Exercise. Needed from the data below: every line from the one with "split <;> rfl" up to and including the one with "lock : t.hoist.lock = s.hoist.lock", repeated exactly and with nothing else.

____________

/-! ## A training step's frame (R229, R240) -/

/-- A link whose step's frame is sent at instant `now`, before it is delivered: idle bits go before the first one, at which a
running head is lost. -/
def HoistLink.stepBegun (k : HoistLink) (step now : Nat) : HoistLink :=
  { (if step = 2 ∧ k.head.phase = .run then { k with head := k.head.linkLost } else k) with
    phase := .training step true, attempts := 1, stepAt := now }

theorem HoistLink.stepBegun_cfg (k : HoistLink) (step now : Nat) : (k.stepBegun step now).cfg = k.cfg := by
  show (if step = 2 ∧ k.head.phase = .run then { k with head := k.head.linkLost } else k).cfg = k.cfg
  split <;> rfl

theorem HoistLink.command_of_cfg {k j : HoistLink} (h : j.cfg = k.cfg) (step : Nat) : j.command step = k.command step := by
  unfold HoistLink.command
  rw [h]

theorem HoistLink.sent_of_cfg {k j : HoistLink} (h : j.cfg = k.cfg) (step : Nat) : j.sent step = k.sent step := by
  unfold HoistLink.sent
  rw [HoistLink.command_of_cfg h]

/-- The head of a link whose first frame is sent does not run any more. -/
theorem HoistLink.stepBegun_head (k : HoistLink) (step now : Nat) (h : step = 2 ∨ k.head.phase ≠ .run) :
    (k.stepBegun step now).head.phase ≠ .run := by
  show (if step = 2 ∧ k.head.phase = .run then { k with head := k.head.linkLost } else k).head.phase ≠ .run
  split
  · exact HeadPhase.noConfusion
  · next hx => exact fun hr => hx ⟨h.resolve_right fun hn => hn hr, hr⟩

/-- The instant at which a step's frame ends. -/
def HoistLink.stepEnd (k : HoistLink) (step : Nat) : Nat := k.stepAt + (if step = 2 then 4 * us else 160) + k.sendTime step

theorem State.sendStep_eq {step : Nat} (h : (s.link n).phase = .training step false) :
    s.sendStep n step nz = (s.advTo ((s.link n).stepEnd step)).modLink n fun k =>
      (k.stepBegun step (max s.now ((s.link n).stepEnd step))).deliver step nz (max s.now ((s.link n).stepEnd step)) :=
  if_pos h

/-- From `s` to `t` the frame of step `step` of link `n` has been sent. -/
structure StepSent (s : State) (n : Fin 40) (nz : Noise) (step : Nat) (t : State) : Prop where
  phase : (t.link n).phase = .training step true
  attempts : (t.link n).attempts = 1
  now : t.now = max s.now ((s.link n).stepEnd step)
  heard : arriveBytes nz ((s.link n).sent step) = (s.link n).sent step → nz.violation = false →
    step = 2 ∨ (s.link n).head.phase ≠ .run → ∃ h : Head, h.phase ≠ .run ∧
      (t.link n).head = h.hear ((s.link n).command step).1 ((s.link n).command step).2 t.now
  unheard : frameBody downLen (arriveBytes nz ((s.link n).sent step)) nz.violation = none →
    step ≠ 2 ∨ (s.link n).head.phase ≠ .run → (t.link n).head = (s.link n).head
  regs : t.regs = s.regs
  lock : t.hoist.lock = s.hoist.lock

theorem State.sendStep_sent {step : Nat} (h : (s.link n).phase = .training step false) :
    StepSent s n nz step (s.sendStep n step nz) := by
  rw [State.sendStep_eq h]
  let now := max s.now ((s.link n).stepEnd step)
  let k := (s.link n).stepBegun step now
  have hcfg : k.cfg = (s.link n).cfg := HoistLink.stepBegun_cfg ..
  have hlink : ((s.advTo ((s.link n).stepEnd step)).modLink n fun k =>
      (k.stepBegun step now).deliver step nz now).link n = k.deliver step nz now := State.link_modLink_same ..
  obtain ⟨hd, hdel⟩ := k.deliver_eq step nz now
  refine ⟨?_, ?_, rfl, fun ha hv hr => ⟨k.head, HoistLink.stepBegun_head _ _ _ hr, ?_⟩, fun hnone hr => ?_, rfl, rfl⟩
  · rw [hlink, hdel]
    rfl
  · rw [hlink, hdel]
    rfl
  · rw [hlink, k.deliver_valid step now (by rw [HoistLink.sent_of_cfg hcfg, ha]) hv, HoistLink.command_of_cfg hcfg]
    rfl
  · rw [hlink, k.deliver_invalid step now (by rw [HoistLink.sent_of_cfg hcfg, hnone])]
    show (if step = 2 ∧ (s.link n).head.phase = .run then { s.link n with head := (s.link n).head.linkLost }
      else s.link n).head = _
    rw [if_neg fun hx => hr.elim (fun h => h hx.1) fun h => h hx.2]

/-- A head that hears its step's frame is in training with its gate off and has taken what the frame carries. -/
theorem StepSent.trains {step : Nat} {P : Head → Prop} (h : StepSent s n nz step t)
    (hP : ∀ h : Head, h.phase ≠ .run → P (h.hear ((s.link n).command step).1 ((s.link n).command step).2 t.now))
    (harr : arriveBytes nz ((s.link n).sent step) = (s.link n).sent step ∧ nz.violation = false)
    (hr : step = 2 ∨ (s.link n).head.phase ≠ .run) :
    (t.link n).head.phase = .training ∧ (t.link n).head.on = false ∧ P (t.link n).head := by
  obtain ⟨head, hhead, heq⟩ := h.heard harr.1 harr.2 hr
  obtain ⟨hph, hon⟩ := Head.hear_trains ((s.link n).command step).1 ((s.link n).command step).2 t.now hhead
  rw [heq]
  exact ⟨hph, hon, hP head hhead⟩

/-! ## The end of a link's training (R240) -/

/-- The fields that show a training's result. -/
def resultFlds : List Fld := [R.HLK_TRAIN_STATUS.RESULT, R.HLK_TRAIN_STATUS.LINK]

theorem State.trainEnd_spares (s : State) : Spares resultFlds s s.trainEnd := by
  unfold State.trainEnd
  split
  · exact .refl s
  · refine .ite (.refl s) (Spares.irq (Spares.wr ?_ _ R.HLK_TRAIN_STATUS.BUSY _ _ _ (by decide)) _ _ _)
    exact (Spares.refl s).of_regs rfl

theorem State.hoist_irq (s : State) (l : Lane) (en : Fld) (i : Nat) : (s.irq l en i).hoist = s.hoist := by
  unfold State.irq State.irqOf
  split
  · exact State.modRun_hoist ..
  · rfl

/-- The end of the training leaves the links and the time as they are. -/
theorem State.trainEnd_stands (s : State) : s.trainEnd.hoist.links = s.hoist.links ∧ s.trainEnd.now = s.now := by
  unfold State.trainEnd
  split
  · exact ⟨rfl, rfl⟩
  · dsimp only
    split
    · exact ⟨rfl, rfl⟩
    · exact ⟨(congrArg HoistSt.links (State.hoist_irq ..)).trans rfl, (State.irq_now ..).trans rfl⟩
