-- ==== Sys2Proof/Machine/Events.lean ====
section
/-! DEFINITION. The transport events without operands that make the assembler request: `BUFFER_NEEDED`,
`RECEPTION_STOPPED` and `RECEPTION_DISABLED`. -/

namespace Sys2Proof.Machine

/-- The proactive re-supply: `ARM()` under `DOUBLE_BUFFER`, nothing under `SINGLE_SHOT` (R121). -/
def State.resupply (s : State) : State :=
  match s.cfg.policy with
  | .doubleBuffer => s.arm
  | .singleShot => s

/-- `BUFFER_NEEDED` (R121); ignored in `STOPPING` (R128). -/
def execBufferNeeded (s : State) : Host.Outcome State Fault Refusal :=
  .next (s.perState State.resupply State.skip)

/-- `RECEPTION_STOPPED`: in `RECEIVING` the burst is discarded and reception re-armed under both policies (R123); in
`STOPPING` it acknowledges the stop (R128). -/
def execReceptionStopped (s : State) : Host.Outcome State Fault Refusal :=
  .next (s.perState (fun t => t.raiseTruncatedFrame.arm) State.arm)

/-- `RECEPTION_DISABLED`: in `RECEIVING` as `RECEPTION_STOPPED` (R124); in `STOPPING` it acknowledges the stop (R128). -/
def execReceptionDisabled (s : State) : Host.Outcome State Fault Refusal :=
  .next (s.perState (fun t => t.raiseTruncatedFrame.arm) State.arm)

end Sys2Proof.Machine
end

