-- ==== Sys2Proof/Machine/Dispatch.lean ====
section
/-! DEFINITION. One arm per transaction of R81, in the table's order. -/

namespace Sys2Proof.Machine

def exec (i : Instr) (s : State) : Host.Outcome State Fault Refusal :=
  match i with
  | .nop => Sys2Proof.Machine.execNop s
  | .byteWrite idx data => Sys2Proof.Machine.execByteWrite idx data s
  | .bytesReady offset length => Sys2Proof.Machine.execBytesReady offset length s
  | .bufferNeeded => Sys2Proof.Machine.execBufferNeeded s
  | .bufferReleased => Sys2Proof.Machine.execBufferReleased s
  | .receptionStopped => Sys2Proof.Machine.execReceptionStopped s
  | .receptionDisabled => Sys2Proof.Machine.execReceptionDisabled s
  | .rsv7 => Sys2Proof.Machine.execRsv7 s

end Sys2Proof.Machine
end

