-- ==== Sys2Proof/Tests/Slice0.lean ====
section
/-! SUPPORT. Small checks: ill-formed terms, written-out words, one step of each transaction, the decoder and the filter on
vectors of 95_test_vectors.md, and a witness for the hypotheses of each statement that has some. -/

namespace Sys2Proof.Tests

open Sys2Proof Sys2Proof.Machine

/-! ### Helpers -/

/-- The bytes as a canonical buffer, from an index on. -/
def bufferFrom : Nat → List Byte → Memory
  | _, [] => []
  | i, b :: bs => (bufferFrom (i + 1) bs).write i b

/-- A state in `st` under a policy, `DEBOUNCE_N` = 5, the buffer FB[i] = 0x11 * i of section 3 of the vectors, registers at
reset, and one queued sample. -/
def at_ (p : RearmPolicy) (st : AsmState) (inputs : List Input) : State where
  st := st
  fb := bufferFrom 0 [0x00, 0x11, 0x22, 0x33, 0x44, 0x55, 0x66, 0x77, 0x88, 0x99, 0xAA, 0xBB, 0xCC, 0xDD, 0xEE, 0xFF, 0x10, 0x21]
  cs := ControlState.reset
  cntS1 := 0
  cntS2 := 0
  cfg := Config.ofPolicy p 7
  inputs := inputs
  draws := 0
  out := StepOut.reset 7

/-- One sample with the given word and arm result. -/
def sample (w : Word) (ok : Bool) : Input := ⟨false, w, ok⟩

/-- The next state of an outcome, else the given state. -/
def nextOr (s : State) : Host.Outcome State Fault Refusal → State
  | .next t => t
  | .fault _ => s
  | .refused _ => s

/-- The strobes `A S V E` of the vectors and the state after, for one transaction. -/
def shown (s : State) (i : Instr) : Bool × Bool × Bool × BitVec 2 × AsmState :=
  let t := nextOr s (exec i s)
  (t.out.armReq, t.out.stopReq, t.out.frameValid, t.out.err, t.st)

/-- A state of `DOUBLE_BUFFER` or `SINGLE_SHOT` whose arm result is `/ok` or `/fail`. -/
def double (st : AsmState) (ok : Bool) : State := at_ .doubleBuffer st [sample 0 ok]

/-- As `double`, under `SINGLE_SHOT`. -/
def single (st : AsmState) (ok : Bool) : State := at_ .singleShot st [sample 0 ok]

/-! ### Well-formedness: each check refuses an ill-formed term -/

theorem test_wf_byte_index : (Instr.byteWrite 32 0x00).wellFormed = false := by decide
theorem test_wf_ready_offset : (Instr.bytesReady 32 18).wellFormed = false := by decide
theorem test_wf_ready_length : (Instr.bytesReady 0 256).wellFormed = false := by decide
theorem test_wf_largest : (Instr.bytesReady 31 255).wellFormed = true ∧ (Instr.byteWrite 31 0xFF).wellFormed = true := by decide
theorem test_wf_word : (AsmLine.word 65536).wellFormed = false := by decide
theorem test_wf_burst_empty : (AsmLine.burst []).wellFormed = false := by decide
theorem test_wf_burst_long : (AsmLine.burst (List.replicate 33 0)).wellFormed = false := by decide
theorem test_wf_burst_byte : (AsmLine.burst [256]).wellFormed = false := by decide
theorem test_wf_frame_short : (AsmLine.frame (List.replicate 17 0)).wellFormed = false := by decide
theorem test_wf_frame_byte : (AsmLine.frame (256 :: List.replicate 17 0)).wellFormed = false := by decide
theorem test_wf_trunc : (AsmLine.trunc 18).wellFormed = false ∧ (AsmLine.trunc 17).wellFormed = true := by decide

/-! ### Decoding: words written out from R80 and R81 (table V-ENC) -/

theorem test_decode_nop : decode 0b000_00000_00000000 = .nop := by decide
theorem test_decode_byteWrite : decode 0b001_00011_10100101 = .byteWrite 3 0xA5 := by decide
theorem test_decode_bytesReady : decode 0b010_00001_00010001 = .bytesReady 1 17 := by decide
theorem test_decode_bufferNeeded : decode 0b011_01010_10111100 = .bufferNeeded := by decide
theorem test_decode_bufferReleased : decode 0b100_00000_00000000 = .bufferReleased := by decide
theorem test_decode_receptionStopped : decode 0b101_00000_00000000 = .receptionStopped := by decide
theorem test_decode_receptionDisabled : decode 0b110_00000_00000000 = .receptionDisabled := by decide
theorem test_decode_rsv7 : decode 0b111_11111_11111111 = .rsv7 := by decide
theorem test_encode_words :
    encode (.byteWrite 17 0x04) = 0x3104 ∧ encode (.bytesReady 0 18) = 0x4012 ∧ encode .rsv7 = 0xE000 := by decide
theorem test_decodeTableWord : decodeTableWord 16 0x4012 = some (.bytesReady 0 18) ∧ decodeTableWord 24 0 = none := by decide

/-! ### One step of each transaction (tables V-AS and V-MEM) -/

theorem test_nop : shown (double .receiving false) .nop = (false, false, false, 0, .receiving) := by decide
theorem test_nop_idle : shown (single .idle false) .nop = (true, false, false, 2, .error) := by decide
theorem test_byteWrite : (nextOr (double .receiving true) (exec (.byteWrite 3 0xA5) (double .receiving true))).fb.read 3 = 0xA5 := by
  decide
theorem test_byteWrite_error :
    (nextOr (double .error true) (exec (.byteWrite 0 0x12) (double .error true))).fb = (double .error true).fb := by decide
theorem test_bytesReady_valid_arm_fails :
    shown (double .receiving false) (.bytesReady 0 18) = (true, false, true, 2, .error) := by decide
theorem test_bytesReady_oversized :
    shown (single .receiving false) (.bytesReady 0 19) = (false, true, false, 1, .stopping) := by decide
theorem test_bufferNeeded : shown (double .receiving true) .bufferNeeded = (true, false, false, 0, .receiving) := by decide
theorem test_bufferNeeded_single :
    shown (single .receiving true) .bufferNeeded = (false, false, false, 0, .receiving) := by decide
theorem test_bufferReleased : shown (single .stopping true) .bufferReleased = (false, false, false, 0, .stopping) := by decide
theorem test_bufferReleased_error : shown (double .error true) .bufferReleased = (true, false, false, 0, .receiving) := by decide
theorem test_receptionStopped : shown (single .receiving false) .receptionStopped = (true, false, false, 3, .error) := by decide
theorem test_receptionStopped_ack :
    shown (single .stopping true) .receptionStopped = (true, false, false, 0, .receiving) := by decide
theorem test_receptionDisabled : shown (double .receiving true) .receptionDisabled = (true, false, false, 1, .receiving) := by
  decide
theorem test_receptionDisabled_ack_fails :
    shown (single .stopping false) .receptionDisabled = (true, false, false, 2, .error) := by decide
theorem test_rsv7 : shown (double .receiving true) .rsv7 = (false, false, false, 0, .receiving) := by decide
theorem test_rsv7_idle : shown (double .idle true) .rsv7 = (true, false, false, 0, .receiving) := by decide

/-- V-MEM-4: a late byte lands while stopping. -/
theorem test_byteWrite_stopping :
    (nextOr (single .stopping true) (exec (.byteWrite 2 0x5A) (single .stopping true))).fb.read 2 = 0x5A := by decide

/-- Writing 0x00 removes the entry: the canonical form. -/
theorem test_write_zero_canonical : Memory.write (bufferFrom 0 [1, 2, 3]) 1 0 = [(0, 1), (2, 3)] := by decide

/-- V-RST-3: the first step after reset does not validate. -/
theorem test_reset_ready : (nextOr State.reset (step (State.reset.withFetchWord 16 0x4012))).st = .receiving := by decide

/-- V-RST-1: a reset edge. -/
theorem test_reset_edge :
    (nextOr State.reset (step (at_ .singleShot .stopping [⟨true, 0x4012, true⟩]))).fb = [] := by decide

/-! ### The frame decoder (tables V-DEC and V-RT) -/

/-- Frame F-A of V-DEC-4. -/
def frameA : Memory :=
  bufferFrom 0 [0x94, 0x66, 0x0B, 0x00, 0x01, 0x98, 0x64, 0x00, 0x9C, 0xFF, 0x00, 0x00, 0x00, 0x01, 0x01, 0x00, 0x00, 0x04]

theorem test_frameA_channels :
    [0, 1, 2, 3].map (fun n => (channel frameA n).toInt) = [660, -660, 0, 0] ∧ (wheelOf frameA).toInt = 0 := by decide
theorem test_frameA_rest :
    (s1Raw frameA, s2Raw frameA) = (2, 1)
      ∧ [6, 8, 10].map (fun o => (velocity frameA o).toInt) = [100, -100, 0]
      ∧ (button frameA 12, button frameA 13, keysOf frameA) = (false, true, 0x0001) := by decide

/-- Registers at reset, `DEBOUNCE_N` at its default. -/
def readyBase : State := at_ .doubleBuffer .receiving []

/-- The default of R11. -/
theorem test_debounceN_default : (Config.ofPolicy .singleShot 0).debounceN = 5 := rfl

/-- Frame F-B of V-DEC-5. -/
def frameB : Memory :=
  bufferFrom 0 [0x55, 0x55, 0xD5, 0xFF, 0x01, 0x20, 0x34, 0x12, 0xFE, 0xFF, 0x01, 0x00, 0x01, 0x01, 0xC3, 0xA5, 0x00, 0x00]

theorem test_frameB_channels :
    [0, 1, 2, 3].map (fun n => (channel frameB n).toInt) = [341, -342, 1023, -1024] ∧ (wheelOf frameB).toInt = -1024 := by
  decide
theorem test_frameB_rest :
    (s1Raw frameB, s2Raw frameB) = (0, 2)
      ∧ [6, 8, 10].map (fun o => (velocity frameB o).toInt) = [4660, -2, 1]
      ∧ (button frameB 12, button frameB 13, keysOf frameB) = (true, true, 0xA5C3) := by decide

/-- F-B and `DEBOUNCE_N` = 5 in the registers: each shows its own field, the differing switch candidate only counts. -/
theorem test_frameB_registers :
    { readyBase with fb := frameB }.decodeFrame.cs
        = ⟨341, -342, 1023, -1024, 0, 0, 4660, -2, 1, true, true, 0xA5C3, -1024⟩
      ∧ { readyBase with fb := frameB }.decodeFrame.cntS2 = 1 := by decide

/-- V-RT-12: `ch2` = -1 with every other bit of the window 1. -/
theorem test_ch2_isolated : (channel (bufferFrom 0 [0xFF, 0xFF, 0xFF, 0xFF, 0xFE, 0xFF]) 2).toInt = -1 := by decide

____________

The answer.
  split <;> rfl

theorem HoistLink.command_of_cfg {k j : HoistLink} (h : j.cfg = k.cfg) (step : Nat) : j.command step = k.command step := by
  unfold HoistLink.command
  rw [h]

theorem HoistLink.sent_of_cfg {k j : HoistLink} (h : j.cfg = k.cfg) (step : Nat) : j.sent step = k.sent step := by
  unfold HoistLink.sent
  rw [HoistLink.command_of_cfg h]

/-- The head of a link whose first frame is sent does not run any more. -/
theorem HoistLink.stepBegun_head (k : HoistLink) (step now : Nat) (h : step = 2 ∨ k.head.phase ≠ .run) :
    (k.stepBegun step now).head.phase ≠ .run := by
  show (if step = 2 ∧ k.head.phase = .run then { k with head := k.head.linkLost } else k).head.phase ≠ .run
  split
  · exact HeadPhase.noConfusion
  · next hx => exact fun hr => hx ⟨h.resolve_right fun hn => hn hr, hr⟩

/-- The instant at which a step's frame ends. -/
def HoistLink.stepEnd (k : HoistLink) (step : Nat) : Nat := k.stepAt + (if step = 2 then 4 * us else 160) + k.sendTime step

theorem State.sendStep_eq {step : Nat} (h : (s.link n).phase = .training step false) :
    s.sendStep n step nz = (s.advTo ((s.link n).stepEnd step)).modLink n fun k =>
      (k.stepBegun step (max s.now ((s.link n).stepEnd step))).deliver step nz (max s.now ((s.link n).stepEnd step)) :=
  if_pos h

/-- From `s` to `t` the frame of step `step` of link `n` has been sent. -/
structure StepSent (s : State) (n : Fin 40) (nz : Noise) (step : Nat) (t : State) : Prop where
  phase : (t.link n).phase = .training step true
  attempts : (t.link n).attempts = 1
  now : t.now = max s.now ((s.link n).stepEnd step)
  heard : arriveBytes nz ((s.link n).sent step) = (s.link n).sent step → nz.violation = false →
    step = 2 ∨ (s.link n).head.phase ≠ .run → ∃ h : Head, h.phase ≠ .run ∧
      (t.link n).head = h.hear ((s.link n).command step).1 ((s.link n).command step).2 t.now
  unheard : frameBody downLen (arriveBytes nz ((s.link n).sent step)) nz.violation = none →
    step ≠ 2 ∨ (s.link n).head.phase ≠ .run → (t.link n).head = (s.link n).head
  regs : t.regs = s.regs
  lock : t.hoist.lock = s.hoist.lock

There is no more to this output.